Based on the above literature review, this study aims to test the relationships between illness uncertainty, resourcefulness, and PSD, and whether resourcefulness plays a mediating role between illness uncertainty and PSD. Identifying the relationships of these variables is essential for developing corresponding interventions to improve PSD.

Materials and Methods

Study Design and Participants

A cross-sectional survey was conducted in a tertiary grade A hospital in southeast China from September 2020 to April 2021. Convenience sampling was used to recruit participants during their hospitalization. The participants’ inclusion criteria were as follows: (1) patients of ≥18 years of age; (2) patients diagnosed with stroke; and (3) patients who had experienced a stroke more than 7 days prior. Participant exclusion criteria were as follows: (1) patients with a history of depression or anxiety prior to stroke; (2) patients with severe aphasia; (3) patients with serious physical conditions who were unable to cooperate with the investigation; and (4) patients with impaired consciousness. A total of 370 stroke patients were invited to participate in the study, of whom 12 refused and three did not complete the questionnaire. Finally, 355 patients completed the questionnaire, and their responses were valid (effective response rate: 95.9%).

Procedures

This study was approved by the Ethical Review Board of the data collection hospital. Face-to-face interviews were used to collect data. First, eligible participants were screened by reviewing the electronic medical records. Then, the researchers explained the purpose and content of the study to eligible participants and confirmed their willingness to participate. Before data collection, participants signed an informed consent form. After the questionnaires were distributed, participants with reading and writing skills completed the questionnaire by themselves. For participants with limited education or who were unable to fill out the questionnaire by themselves due to disease, the researchers helped them understand and fill out the questionnaire by oral translation but without any induced language. Finally, the researchers collected and checked the completeness of the questionnaires on site. If there were missing data, participants were asked to supplement their answers in time. Participants’ activities of daily living ability (ADL) scores were obtained from the electronic medical records, which were assessed by nurses on the day of data collection.

Measurement

General Characteristics Questionnaire

The general characteristics questionnaire covered the participants’ sociodemographic characteristics including sex, age, spouse states, level of education, place of residence, self-evaluated economic pressure, and clinical characteristics including duration of stroke, type of stroke, location of stroke, and ADL score.
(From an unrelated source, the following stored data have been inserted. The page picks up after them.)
theorem witness_SignalsArrive :
    let s := withSignal (sigTo 1 2) plain
    let w (r : WaitSt) := s.withSt 1 fun q => { q with waiting := some r }
    let above := withSignal (sigTo 1 65536) plain
    let held := copyingCell s
    (s.cells.signals[0]? = some (sigTo 1 2) ∧ (sigTo 1 2).src = none ∧ (s.desc 1).isSome = true ∧ (s.st 1).stopped = false ∧
      (s.st 1).finished = false ∧ s.cells.semFiles = [] ∧ s.cellOf 1 = some 1 ∧ s.copying 1 = false ∧ (s.st 1).sem 1 + 2 ≤ 65535 ∧
      (s.st 1).waiting = none) ∧
    (∀ r ∈ [waitOn 0, { waitOn 0 with whole := false }, { waitOn 0 with count := 3 }], ((w r).st 1).waiting = some r ∧
      ((w r).st 1).halted = false ∧ (w r).cells.signals[0]? = some (sigTo 1 2) ∧ (w r).copying 1 = false ∧
      (r.count ≤ (setGrow ((w r).st 1).sems 1 0 (((w r).st 1).sem 1 + 2)).getD r.sem 0 ↔ r.count = 2)) ∧
    (above.cells.signals[0]? = some (sigTo 1 65536) ∧ above.job.isSome = true ∧ above.dev.bound = true ∧ 65535 < (above.st 1).sem 1 + 65536) ∧
    (held.cellOf 1 = some 1 ∧ held.copying 1 = true ∧ held.cells.signals[0]? = some (sigTo 1 2)) := by decide +kernel

/-- Files as the second clause has them: a queue of at most 64, below 8 and above; and two signals of one cycle that overflow. -/
theorem witness_SignalCycles :
    let s (n : Nat) := withFile { applied := 8, queue := List.replicate n (sigTo 1 1) } (withSignal (sigTo 1 2) plain)
    let above : State := { plain with cells := { plain.cells with signals := [sigTo 1 65535, sigTo 1 1] } }
    (∀ n ∈ [7, 8, 64], (s n).cells.semFiles = [(1, { applied := 8, queue := List.replicate n (sigTo 1 1) })] ∧ (s n).cells.signals = [sigTo 1 2] ∧
      (s n).copying 1 = false ∧ (s n).cellOf 1 = some 1 ∧ ((s n).semFile 1).queue.length ≤ 64 ∧ (s n).dev.bound = true ∧
      ∀ p ∈ (s n).cells.semFiles, p.2.applied ≤ 8 ∧ p.2.queue.length ≤ 64) ∧
    (above.cells.semFiles = [] ∧ above.cells.signals = [sigTo 1 65535, sigTo 1 1] ∧ (above.desc 1).isSome = true ∧ (above.st 1).stopped = false ∧
      above.cellOf 1 = some 1 ∧ above.copying 1 = false ∧ above.job.isSome = true ∧ above.dev.bound = true ∧ (above.st 1).sem 1 + 65535 ≤ 65535 ∧
      65535 < (above.st 1).sem 1 + 65535 + 1) := by decide +kernel

theorem witness_WatchdogEnds :
    let s : State := { plain.withSt 1 fun r => { r with waiting := some (waitOn 0) } with pt := 600000000 }
    let t : State := { plain.withSt 1 fun r => { r with ticketSince := some 0 } with pt := 600000000 }
    let early : State := { plain.withSt 1 fun r => { r with waiting := some (waitOn 0) } with pt := 99999 }
    let o : State := { plain.withSt 1 fun r => { r with opSince := some 0 } with pt := 600000000 }
    let late (s : State) (x : Word) : Prop := s.course.watchdogMs * 100000 ≤ s.pt.toNat - x.toNat
    ((s.st 1).stopped = false ∧ s.dev.bound = true ∧ s.job.isSome = true) ∧ (o.st 1).opSince = some 0 ∧ late o 0 ∧
    (s.st 1).waiting = some (waitOn 0) ∧ late s 0 ∧ (t.st 1).ticketSince = some 0 ∧ late t 0 ∧
    (early.st 1).waiting = some (waitOn 0) ∧ (early.st 1).ticketSince = none ∧ (early.st 1).opSince = none ∧ ¬ late early 0 := by decide +kernel

theorem witness_SecondRead :
    let i : Instr := .vecOp 1 {} .add 0 0 0 0x12 .nearest 0 .clean
    let s := plain.withSt 1 fun r => { r with crcWait := some i, crcFrame := (streamBase 0, 0, 0) }
    let c := s.withSt 1 fun r => { r with crcWait := none }
    (s.st 1).stopped = false ∧ (s.st 1).crcWait = some i ∧ s.nvm.levelOk = true ∧
    Reads c 1 (s.st 1).crcFrame.1 (frame (row32 1)) c ∧ s.nvm.level.toNat + 256 < s.bucket.high.toNat * 256 ∧ s.bucket.high.toNat ≤ 64 ∧
    s.dev.bound = true ∧ ReadPath.damaged 1 ≠ .damaged 0 :=
  ⟨by decide, rfl, by decide, reads_frame 1 rfl rfl, by decide, by decide, rfl, by decide⟩

/-! ### DMA and the fabric's commands -/

theorem witness_DmaMoves :
    let a : List (Nat × Nat × Nat) := [(0, streamBase 0, streamBase 1)]
    (Ready plain 6 {} isReader ∧ plain.frameAddr 0 0 = streamBase 0 ∧ plain.slotAddr (plain.outStream 6 0) 0 = streamBase 1 ∧
      ∃ v, Copied 6 (fun _ _ => true) (fun k f => restamp f 1 (k % 2 ^ 32)) a plain v) ∧
    (Ready plain 7 {} isWriter ∧ plain.slotAddr (plain.inStream 7 0) 0 = streamBase 0 ∧ plain.frameAddr 1 0 = streamBase 2 ∧
      ∃ v, Copied 7 (fun k f => seqOk f (0 + k)) (fun k f => restamp f 1 k) [(0, streamBase 0, streamBase 2)] plain v) ∧
    (Ready plain 4 {} isCopy ∧ ∃ v, Copied 4 (fun k f => seqOk f (0 + k)) (fun k f => restamp f 1 (k % 2 ^ 32)) a plain v) :=
  ⟨⟨by unfold Ready; decide +kernel, by decide +kernel, by decide +kernel,
      ⟨_, frame (row32 1), plain, reads_frame 6 rfl rfl, rfl, mapped_buffer rfl (by decide) (by decide), by decide, rfl⟩⟩,
    ⟨by unfold Ready; decide +kernel, by decide +kernel, by decide +kernel,
      ⟨_, frame (row32 1), plain, reads_frame 7 rfl rfl, by decide +kernel, mapped_buffer rfl (by decide) (by decide), by decide, rfl⟩⟩,
    ⟨by unfold Ready; decide +kernel, ⟨_, frame (row32 1), plain, reads_frame 4 rfl rfl, by decide +kernel, mapped_buffer rfl (by decide) (by decide), by decide, rfl⟩⟩⟩

/-- A DMA command outstanding. -/
def dmaOut (n : Nat) : Outst := { kind := .dma, open_ := n, signal := some 0, adv := [{ out := true, port := 0, count := 1 }] }

theorem witness_DmaEnds :
    let s (n : Nat) := plain.withSt 4 fun r => { r with outstanding := [dmaOut n] }
    ∀ n ∈ [1, 2], Open (s n) 4 ∧ (s n).waiters = [] ∧ (s n).inFlight < 32767 ∧
      (s n |>.st 4).outstanding.findIdx? (fun o => o.kind = .dma && o.remoteTo.isNone && decide (o.todo < o.open_)) = some 0 ∧
      ((s n).st 4).outstanding[0]? = some (dmaOut n) := by unfold Open; decide +kernel

/-- A command of 100 frames, of whose 200 transactions 8 wait for the context's room. -/
theorem witness_DmaWaits :
    let o : Outst := { dmaOut 200 with todo := 8 }
    let s := plain.withSt 4 fun r => { r with outstanding := [o] }
    let x := s.withSt 4 fun r => { r with outstanding := updAt r.outstanding 0 fun o => { o with open_ := o.open_ - 1 } }
    (s.st 4).stopped = false ∧ (s.st 4).sendQ = [] ∧ s.nextList 4 = none ∧ s.relay.cmds = [] ∧
    (s.st 4).outstanding.findIdx? (fun o => o.kind = .dma && o.remoteTo.isNone && decide (o.todo < o.open_)) = some 0 ∧
    (s.st 4).outstanding[0]? = some o ∧ 0 < o.todo ∧ o.todo + 1 < o.open_ ∧ (s.st 4).outstanding.length = 1 ∧ x.waiters = [4] ∧
    0 < min o.todo (x.opRoom 4) := by decide +kernel

/-- A device that knows its slice. -/
def inSlice (s : State) : State := { s with fabric := { s.fabric with table := some twoDevices }, config := { s.config with extentX := 4 } }

/-- Every operation is in flight: a station's command has all the transactions that there are. -/
def allTaken (s : State) : State := s.withSt 6 fun r => { r with outstanding := [dmaOut 32768] }

theorem witness_SemRemoteWaits : let s := allTaken (inSlice plain)
    Ready s 4 {} anyKind ∧ s.resolveRank { rel := false, rank := 1 } = some 1 ∧ (s.st 4).clearFor 1 = true ∧ 32768 ≤ s.inFlight :=
  ⟨by unfold Ready; decide +kernel, by decide +kernel, by decide, by decide⟩

theorem witness_SemRemoteFences :
    let s := (inSlice plain).withSt 4 fun r => { r with outstanding := [{ dmaOut 2 with remoteTo := some 2 }] }
    Ready s 4 {} anyKind ∧ s.resolveRank { rel := false, rank := 1 } = some 1 ∧ (s.st 4).clearFor 1 = false :=
  ⟨by unfold Ready; decide +kernel, by decide +kernel, by decide⟩

theorem witness_SemRemoteSends : let s := inSlice plain
    Ready s 4 {} anyKind ∧ (∃ dst, s.resolveRank { rel := false, rank := 1 } = some dst ∧ (s.st 4).clearFor dst = true) ∧ s.inFlight < 32768 ∧
    s.resolveRank { rel := false, rank := 9 } = none :=
  ⟨by unfold Ready; decide +kernel, ⟨1, by decide +kernel, by decide +kernel⟩, by decide, by decide +kernel⟩

theorem witness_WindowsRearmed :
    let s : State := { plain with windows := [(3, { station := 8, slots := [(0, { signalled := true })] }), (4, { station := 7 })] }
    Ready s 8 {} (· == .window) ∧ (look s.windows 3).isSome = true ∧ (look s.windows 4).isSome = true := by unfold Ready; decide +kernel

theorem witness_RemoteCopyLeaves : let s := inSlice plain
    Ready s 4 {} isCopy ∧ s.resolveRank { rel := false, rank := 1 } = some 1 ∧
    (∃ d, s.windowDesc 3 = some d ∧ d.params.memMode = false ∧ 1 < d.params.slots) ∧ (s.st 4).sendQ = [] ∧ Reads s 4 (s.inAddr 4 0) (frame (row32 1)) s ∧
    seqOk (frame (row32 1)) ((s.st 4).inPos 0) = true :=
  ⟨by unfold Ready; decide +kernel, by decide +kernel, ⟨_, rfl, by decide, by decide⟩, by decide, reads_frame 4 rfl rfl, by decide +kernel⟩

/-- There is room for both its packets, the first and, once that is sent, the second. -/
theorem witness_RemoteCopyRoom :
    let s := inSlice plain
    let q (k : Nat) (b : List Byte) : Packet :=
      { opc := 0x01, dst := 1, src := 0, sliceId := 0, windowId := 3, offset := BitVec.ofNat 48 (4256 + k), payload := b }
    let x := s.withSt 4 fun _ =>
      { (s.st 4).issued [{ kind := .dma, open_ := 2, remoteTo := some 1 }] with sendQ := [(0, q 0 (List.replicate 4096 0)), (0, q 4096 (List.replicate 160 0))] }
    0 < x.opRoom 4 ∧ 0 < (x.sendOp 4 .dmaRemote 0 (q 0 (List.replicate 4096 0))).opRoom 4 := by decide +kernel

/-- A frame of one operation entry: a signal to a rank. -/
def entryFrame (rank offset : Nat) : List Byte :=
  signFrame (hdrBytes { fmt := 0x30, rows := 1, cols := 64 } ++ List.replicate 132 0 ++
    padTo 4096 (natLe 1 1 ++ natLe 1 0 ++ natLe 1 4 ++ natLe 1 0 ++ natLe 4 rank ++ natLe 2 5 ++ natLe 6 0 ++ natLe 6 offset))

theorem entryFrame_ok (rank offset : Nat) : crcOk (entryFrame rank offset) = true := by
  refine crcOk_signFrame ?_
  have : (padTo 4096 (natLe 1 1 ++ natLe 1 0 ++ natLe 1 4 ++ natLe 1 0 ++ natLe 4 rank ++ natLe 2 5 ++ natLe 6 0 ++ natLe 6 offset)).length = 4096 := by
    rw [padTo, List.length_append, List.length_take, List.length_replicate]; omega
  simp only [hdrBytes, List.length_append, natLe_length, List.length_replicate, this, frameBytes]

/-- The copy station's input port 7 holds that frame. -/
def listed (rank offset : Nat) : State :=
  let s := inSlice plain
  { s with
    job := s.job.map fun j => { j with course := { j.course with
      stations := j.course.stations.map fun d => if d.id = 4 then { d with inPorts := List.replicate 8 0 } else d } }
    stores := { mem := (({} : Memory).write (streamBase 0) (entryFrame rank offset) []).1 } }

theorem reads_listed (rank offset : Nat) : Reads (listed rank offset) 4 (streamBase 0) (entryFrame rank offset) (listed rank offset) := by
  have hl := crcOk_length (entryFrame_ok rank offset)
  refine reads_buffer 4 rfl (entryFrame_ok rank offset) (by decide) ?_ (by decide) (by decide)
  have := Memory.read_write {} (a := streamBase 0) (b := entryFrame rank offset) (by decide) (by rw [hl]; rfl) (frame_nonempty (entryFrame_ok _ _))
  rw [hl] at this
  exact this

theorem witness_OperationLists :
    let base (rank off : Nat) : Prop := let s := listed rank off
      Ready s 4 {} isCopy ∧ s.fabric.lists = [] ∧ s.stores.mem.wf = true ∧ (s.st 4).outstanding = [] ∧
      Reads s 4 (s.inAddr 4 7) (entryFrame rank off) s ∧ seqOk (entryFrame rank off) ((s.st 4).inPos 7) = true ∧
      isOpList (entryFrame rank off) = true ∧ (hdrOf (entryFrame rank off)).rows = 1
    base 1 0 ∧ base 0 8 :=
  ⟨⟨by unfold Ready; decide +kernel, rfl, Memory.write_wf rfl _ _ _, by decide, reads_listed 1 0, by decide +kernel, by decide +kernel, by decide +kernel⟩,
    ⟨by unfold Ready; decide +kernel, rfl, Memory.write_wf rfl _ _ _, by decide, reads_listed 0 8, by decide +kernel, by decide +kernel, by decide +kernel⟩⟩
Mishel Uncertainty in Illness Scale

Illness uncertainty was measured by the Chinese version of the MUIS-A for adults. The scale was originally developed by Mishel (1981) and was translated into Chinese by Xu and Huang (1996). The scale contains 25 items divided into two dimensions: ambiguity (15 items) and complexity (10 items). Each item is rated on a scale of 1 (strongly disagree) to 5 (strongly agree). The total score ranges from 25 to 125, where the higher the score is, the greater the uncertainty level is. Cronbach’s alpha was measured as 0.889 for the Chinese version of the MUIS-A in a previous study (Li et al., 2020). Cronbach’s alpha of the MUIS-A was calculated as 0.860 in this study.

Resourcefulness Scale

The Chinese version of the resourcefulness scale (RS) was used to assess patients’ levels of resourcefulness. The scale was developed by Zauszniewski et al. (2006) and translated to Chinese by Ke et al. (2015). The scale measures 28 items with two subscales: personal (16 items) and social resourcefulness (12 items). Ratings for each item range from 0 (extremely non-descriptive of one’s behavior) to 5 (extremely descriptive of one’s behavior). The total score ranges from 0 to 140, where the higher the score is, the higher the resourcefulness level is. Cronbach’s alpha of the Chinese version of the RS was previously measured as 0.824 (Guo et al., 2019), and Cronbach’s alpha was measured as 0.771 in this study.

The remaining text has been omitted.